** Opening PROVIDED ENTRIES block **

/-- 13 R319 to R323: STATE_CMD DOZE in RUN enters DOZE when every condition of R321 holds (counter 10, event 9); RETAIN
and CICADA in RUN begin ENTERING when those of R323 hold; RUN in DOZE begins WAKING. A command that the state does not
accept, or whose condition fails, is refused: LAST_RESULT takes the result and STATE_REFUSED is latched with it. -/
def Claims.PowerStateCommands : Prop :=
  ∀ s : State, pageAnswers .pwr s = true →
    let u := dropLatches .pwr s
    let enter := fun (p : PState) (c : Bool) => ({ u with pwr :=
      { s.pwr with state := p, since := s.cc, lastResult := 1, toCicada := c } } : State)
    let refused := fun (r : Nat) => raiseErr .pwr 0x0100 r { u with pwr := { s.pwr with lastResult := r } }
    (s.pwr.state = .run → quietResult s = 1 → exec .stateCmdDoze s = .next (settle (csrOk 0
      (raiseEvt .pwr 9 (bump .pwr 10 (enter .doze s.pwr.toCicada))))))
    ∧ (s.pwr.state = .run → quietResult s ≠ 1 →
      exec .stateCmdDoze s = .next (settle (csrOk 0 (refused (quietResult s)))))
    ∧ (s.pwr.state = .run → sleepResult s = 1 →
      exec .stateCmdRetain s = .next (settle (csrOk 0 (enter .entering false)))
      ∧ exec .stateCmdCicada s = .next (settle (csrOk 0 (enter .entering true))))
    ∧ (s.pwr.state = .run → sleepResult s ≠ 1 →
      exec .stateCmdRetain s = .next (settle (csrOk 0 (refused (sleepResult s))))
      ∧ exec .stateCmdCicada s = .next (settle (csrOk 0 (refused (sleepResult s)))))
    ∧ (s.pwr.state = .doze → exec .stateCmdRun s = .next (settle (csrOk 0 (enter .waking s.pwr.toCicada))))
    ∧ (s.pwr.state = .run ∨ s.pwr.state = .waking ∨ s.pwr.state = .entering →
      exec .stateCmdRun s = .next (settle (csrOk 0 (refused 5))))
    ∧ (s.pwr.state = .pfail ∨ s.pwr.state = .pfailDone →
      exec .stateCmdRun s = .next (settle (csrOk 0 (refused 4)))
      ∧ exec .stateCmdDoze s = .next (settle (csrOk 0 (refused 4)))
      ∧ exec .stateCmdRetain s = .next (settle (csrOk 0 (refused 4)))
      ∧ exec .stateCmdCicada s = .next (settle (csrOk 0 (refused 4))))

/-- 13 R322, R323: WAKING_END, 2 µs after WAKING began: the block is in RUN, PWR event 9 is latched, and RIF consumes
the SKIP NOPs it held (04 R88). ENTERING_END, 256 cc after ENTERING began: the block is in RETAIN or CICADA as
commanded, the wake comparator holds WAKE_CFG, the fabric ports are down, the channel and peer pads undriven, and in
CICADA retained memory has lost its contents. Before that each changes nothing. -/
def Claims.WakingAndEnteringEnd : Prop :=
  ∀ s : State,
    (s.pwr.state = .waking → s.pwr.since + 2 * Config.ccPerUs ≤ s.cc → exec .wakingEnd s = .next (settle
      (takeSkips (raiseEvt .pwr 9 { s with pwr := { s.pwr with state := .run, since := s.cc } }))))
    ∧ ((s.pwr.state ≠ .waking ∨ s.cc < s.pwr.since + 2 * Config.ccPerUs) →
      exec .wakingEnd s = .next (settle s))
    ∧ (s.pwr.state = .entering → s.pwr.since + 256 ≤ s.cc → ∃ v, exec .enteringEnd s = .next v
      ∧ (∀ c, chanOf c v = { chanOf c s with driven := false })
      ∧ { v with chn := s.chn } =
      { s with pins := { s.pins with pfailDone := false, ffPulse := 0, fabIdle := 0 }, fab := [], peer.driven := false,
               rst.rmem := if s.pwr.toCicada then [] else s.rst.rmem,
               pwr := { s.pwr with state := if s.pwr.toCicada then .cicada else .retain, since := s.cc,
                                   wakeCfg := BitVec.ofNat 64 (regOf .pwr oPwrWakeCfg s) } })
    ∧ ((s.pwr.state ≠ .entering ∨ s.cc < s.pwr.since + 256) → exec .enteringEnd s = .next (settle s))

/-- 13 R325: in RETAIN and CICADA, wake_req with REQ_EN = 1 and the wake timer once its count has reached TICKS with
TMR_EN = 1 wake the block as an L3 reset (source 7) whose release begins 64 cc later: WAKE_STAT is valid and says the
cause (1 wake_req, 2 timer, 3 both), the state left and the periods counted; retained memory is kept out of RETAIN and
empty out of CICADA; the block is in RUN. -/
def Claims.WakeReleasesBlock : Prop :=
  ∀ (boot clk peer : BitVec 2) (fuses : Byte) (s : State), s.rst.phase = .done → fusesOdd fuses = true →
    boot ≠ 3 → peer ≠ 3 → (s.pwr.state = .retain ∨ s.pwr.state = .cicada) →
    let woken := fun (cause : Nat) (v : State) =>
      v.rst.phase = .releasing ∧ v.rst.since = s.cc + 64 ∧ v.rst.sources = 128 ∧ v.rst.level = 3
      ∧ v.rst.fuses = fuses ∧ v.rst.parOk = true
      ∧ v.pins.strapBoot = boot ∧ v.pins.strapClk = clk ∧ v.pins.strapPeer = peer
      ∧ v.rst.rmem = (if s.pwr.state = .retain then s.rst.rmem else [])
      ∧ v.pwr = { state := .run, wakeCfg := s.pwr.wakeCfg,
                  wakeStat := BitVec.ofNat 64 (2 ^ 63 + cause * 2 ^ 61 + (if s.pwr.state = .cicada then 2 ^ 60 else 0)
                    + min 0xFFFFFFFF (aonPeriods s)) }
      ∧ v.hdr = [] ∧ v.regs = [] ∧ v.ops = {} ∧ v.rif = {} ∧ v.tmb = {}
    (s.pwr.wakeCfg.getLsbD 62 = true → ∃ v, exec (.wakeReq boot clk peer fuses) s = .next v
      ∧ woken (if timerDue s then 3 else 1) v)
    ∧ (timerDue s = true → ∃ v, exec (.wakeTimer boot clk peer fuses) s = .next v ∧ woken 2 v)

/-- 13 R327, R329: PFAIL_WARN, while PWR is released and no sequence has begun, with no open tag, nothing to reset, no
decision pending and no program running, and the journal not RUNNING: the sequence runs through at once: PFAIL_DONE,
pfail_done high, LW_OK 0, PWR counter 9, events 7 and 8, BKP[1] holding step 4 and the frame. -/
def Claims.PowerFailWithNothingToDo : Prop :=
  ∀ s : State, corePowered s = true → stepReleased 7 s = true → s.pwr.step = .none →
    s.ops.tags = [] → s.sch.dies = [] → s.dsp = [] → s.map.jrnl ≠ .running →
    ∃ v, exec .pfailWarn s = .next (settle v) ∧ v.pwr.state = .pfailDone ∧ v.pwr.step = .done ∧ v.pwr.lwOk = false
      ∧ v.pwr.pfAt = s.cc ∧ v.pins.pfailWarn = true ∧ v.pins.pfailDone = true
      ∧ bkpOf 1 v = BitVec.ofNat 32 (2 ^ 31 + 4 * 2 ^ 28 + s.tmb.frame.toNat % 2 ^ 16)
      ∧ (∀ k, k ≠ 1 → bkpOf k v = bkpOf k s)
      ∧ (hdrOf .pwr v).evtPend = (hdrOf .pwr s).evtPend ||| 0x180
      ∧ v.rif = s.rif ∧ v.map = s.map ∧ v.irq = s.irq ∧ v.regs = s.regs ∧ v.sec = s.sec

** Closing PROVIDED ENTRIES block **

■ **ABOUT THIS EXERCISE**
Give back every line of the material, exactly as written.

■ **TASK RESULT**
/-- 13 R319 to R323: STATE_CMD DOZE in RUN enters DOZE when every condition of R321 holds (counter 10, event 9); RETAIN
and CICADA in RUN begin ENTERING when those of R323 hold; RUN in DOZE begins WAKING. A command that the state does not
accept, or whose condition fails, is refused: LAST_RESULT takes the result and STATE_REFUSED is latched with it. -/
def Claims.PowerStateCommands : Prop :=
  ∀ s : State, pageAnswers .pwr s = true →
    let u := dropLatches .pwr s
    let enter := fun (p : PState) (c : Bool) => ({ u with pwr :=
      { s.pwr with state := p, since := s.cc, lastResult := 1, toCicada := c } } : State)
    let refused := fun (r : Nat) => raiseErr .pwr 0x0100 r { u with pwr := { s.pwr with lastResult := r } }
    (s.pwr.state = .run → quietResult s = 1 → exec .stateCmdDoze s = .next (settle (csrOk 0
      (raiseEvt .pwr 9 (bump .pwr 10 (enter .doze s.pwr.toCicada))))))
    ∧ (s.pwr.state = .run → quietResult s ≠ 1 →
      exec .stateCmdDoze s = .next (settle (csrOk 0 (refused (quietResult s)))))
    ∧ (s.pwr.state = .run → sleepResult s = 1 →
      exec .stateCmdRetain s = .next (settle (csrOk 0 (enter .entering false)))
      ∧ exec .stateCmdCicada s = .next (settle (csrOk 0 (enter .entering true))))
    ∧ (s.pwr.state = .run → sleepResult s ≠ 1 →
      exec .stateCmdRetain s = .next (settle (csrOk 0 (refused (sleepResult s))))
      ∧ exec .stateCmdCicada s = .next (settle (csrOk 0 (refused (sleepResult s)))))
    ∧ (s.pwr.state = .doze → exec .stateCmdRun s = .next (settle (csrOk 0 (enter .waking s.pwr.toCicada))))
    ∧ (s.pwr.state = .run ∨ s.pwr.state = .waking ∨ s.pwr.state = .entering →
      exec .stateCmdRun s = .next (settle (csrOk 0 (refused 5))))
    ∧ (s.pwr.state = .pfail ∨ s.pwr.state = .pfailDone →
      exec .stateCmdRun s = .next (settle (csrOk 0 (refused 4)))
      ∧ exec .stateCmdDoze s = .next (settle (csrOk 0 (refused 4)))
      ∧ exec .stateCmdRetain s = .next (settle (csrOk 0 (refused 4)))
      ∧ exec .stateCmdCicada s = .next (settle (csrOk 0 (refused 4))))

/-- 13 R322, R323: WAKING_END, 2 µs after WAKING began: the block is in RUN, PWR event 9 is latched, and RIF consumes
the SKIP NOPs it held (04 R88). ENTERING_END, 256 cc after ENTERING began: the block is in RETAIN or CICADA as
commanded, the wake comparator holds WAKE_CFG, the fabric ports are down, the channel and peer pads undriven, and in
CICADA retained memory has lost its contents. Before that each changes nothing. -/
def Claims.WakingAndEnteringEnd : Prop :=
  ∀ s : State,
    (s.pwr.state = .waking → s.pwr.since + 2 * Config.ccPerUs ≤ s.cc → exec .wakingEnd s = .next (settle
      (takeSkips (raiseEvt .pwr 9 { s with pwr := { s.pwr with state := .run, since := s.cc } }))))
    ∧ ((s.pwr.state ≠ .waking ∨ s.cc < s.pwr.since + 2 * Config.ccPerUs) →
      exec .wakingEnd s = .next (settle s))
    ∧ (s.pwr.state = .entering → s.pwr.since + 256 ≤ s.cc → ∃ v, exec .enteringEnd s = .next v
      ∧ (∀ c, chanOf c v = { chanOf c s with driven := false })
      ∧ { v with chn := s.chn } =
      { s with pins := { s.pins with pfailDone := false, ffPulse := 0, fabIdle := 0 }, fab := [], peer.driven := false,
               rst.rmem := if s.pwr.toCicada then [] else s.rst.rmem,
               pwr := { s.pwr with state := if s.pwr.toCicada then .cicada else .retain, since := s.cc,
                                   wakeCfg := BitVec.ofNat 64 (regOf .pwr oPwrWakeCfg s) } })
    ∧ ((s.pwr.state ≠ .entering ∨ s.cc < s.pwr.since + 256) → exec .enteringEnd s = .next (settle s))

/-- 13 R325: in RETAIN and CICADA, wake_req with REQ_EN = 1 and the wake timer once its count has reached TICKS with
TMR_EN = 1 wake the block as an L3 reset (source 7) whose release begins 64 cc later: WAKE_STAT is valid and says the
cause (1 wake_req, 2 timer, 3 both), the state left and the periods counted; retained memory is kept out of RETAIN and
empty out of CICADA; the block is in RUN. -/
def Claims.WakeReleasesBlock : Prop :=
  ∀ (boot clk peer : BitVec 2) (fuses : Byte) (s : State), s.rst.phase = .done → fusesOdd fuses = true →
    boot ≠ 3 → peer ≠ 3 → (s.pwr.state = .retain ∨ s.pwr.state = .cicada) →
    let woken := fun (cause : Nat) (v : State) =>
      v.rst.phase = .releasing ∧ v.rst.since = s.cc + 64 ∧ v.rst.sources = 128 ∧ v.rst.level = 3
      ∧ v.rst.fuses = fuses ∧ v.rst.parOk = true
      ∧ v.pins.strapBoot = boot ∧ v.pins.strapClk = clk ∧ v.pins.strapPeer = peer
      ∧ v.rst.rmem = (if s.pwr.state = .retain then s.rst.rmem else [])
      ∧ v.pwr = { state := .run, wakeCfg := s.pwr.wakeCfg,
                  wakeStat := BitVec.ofNat 64 (2 ^ 63 + cause * 2 ^ 61 + (if s.pwr.state = .cicada then 2 ^ 60 else 0)
                    + min 0xFFFFFFFF (aonPeriods s)) }
      ∧ v.hdr = [] ∧ v.regs = [] ∧ v.ops = {} ∧ v.rif = {} ∧ v.tmb = {}
    (s.pwr.wakeCfg.getLsbD 62 = true → ∃ v, exec (.wakeReq boot clk peer fuses) s = .next v
      ∧ woken (if timerDue s then 3 else 1) v)
    ∧ (timerDue s = true → ∃ v, exec (.wakeTimer boot clk peer fuses) s = .next v ∧ woken 2 v)

/-- 13 R327, R329: PFAIL_WARN, while PWR is released and no sequence has begun, with no open tag, nothing to reset, no
decision pending and no program running, and the journal not RUNNING: the sequence runs through at once: PFAIL_DONE,
pfail_done high, LW_OK 0, PWR counter 9, events 7 and 8, BKP[1] holding step 4 and the frame. -/
def Claims.PowerFailWithNothingToDo : Prop :=
  ∀ s : State, corePowered s = true → stepReleased 7 s = true → s.pwr.step = .none →
    s.ops.tags = [] → s.sch.dies = [] → s.dsp = [] → s.map.jrnl ≠ .running →
    ∃ v, exec .pfailWarn s = .next (settle v) ∧ v.pwr.state = .pfailDone ∧ v.pwr.step = .done ∧ v.pwr.lwOk = false
      ∧ v.pwr.pfAt = s.cc ∧ v.pins.pfailWarn = true ∧ v.pins.pfailDone = true
      ∧ bkpOf 1 v = BitVec.ofNat 32 (2 ^ 31 + 4 * 2 ^ 28 + s.tmb.frame.toNat % 2 ^ 16)
      ∧ (∀ k, k ≠ 1 → bkpOf k v = bkpOf k s)
      ∧ (hdrOf .pwr v).evtPend = (hdrOf .pwr s).evtPend ||| 0x180
      ∧ v.rif = s.rif ∧ v.map = s.map ∧ v.irq = s.irq ∧ v.regs = s.regs ∧ v.sec = s.sec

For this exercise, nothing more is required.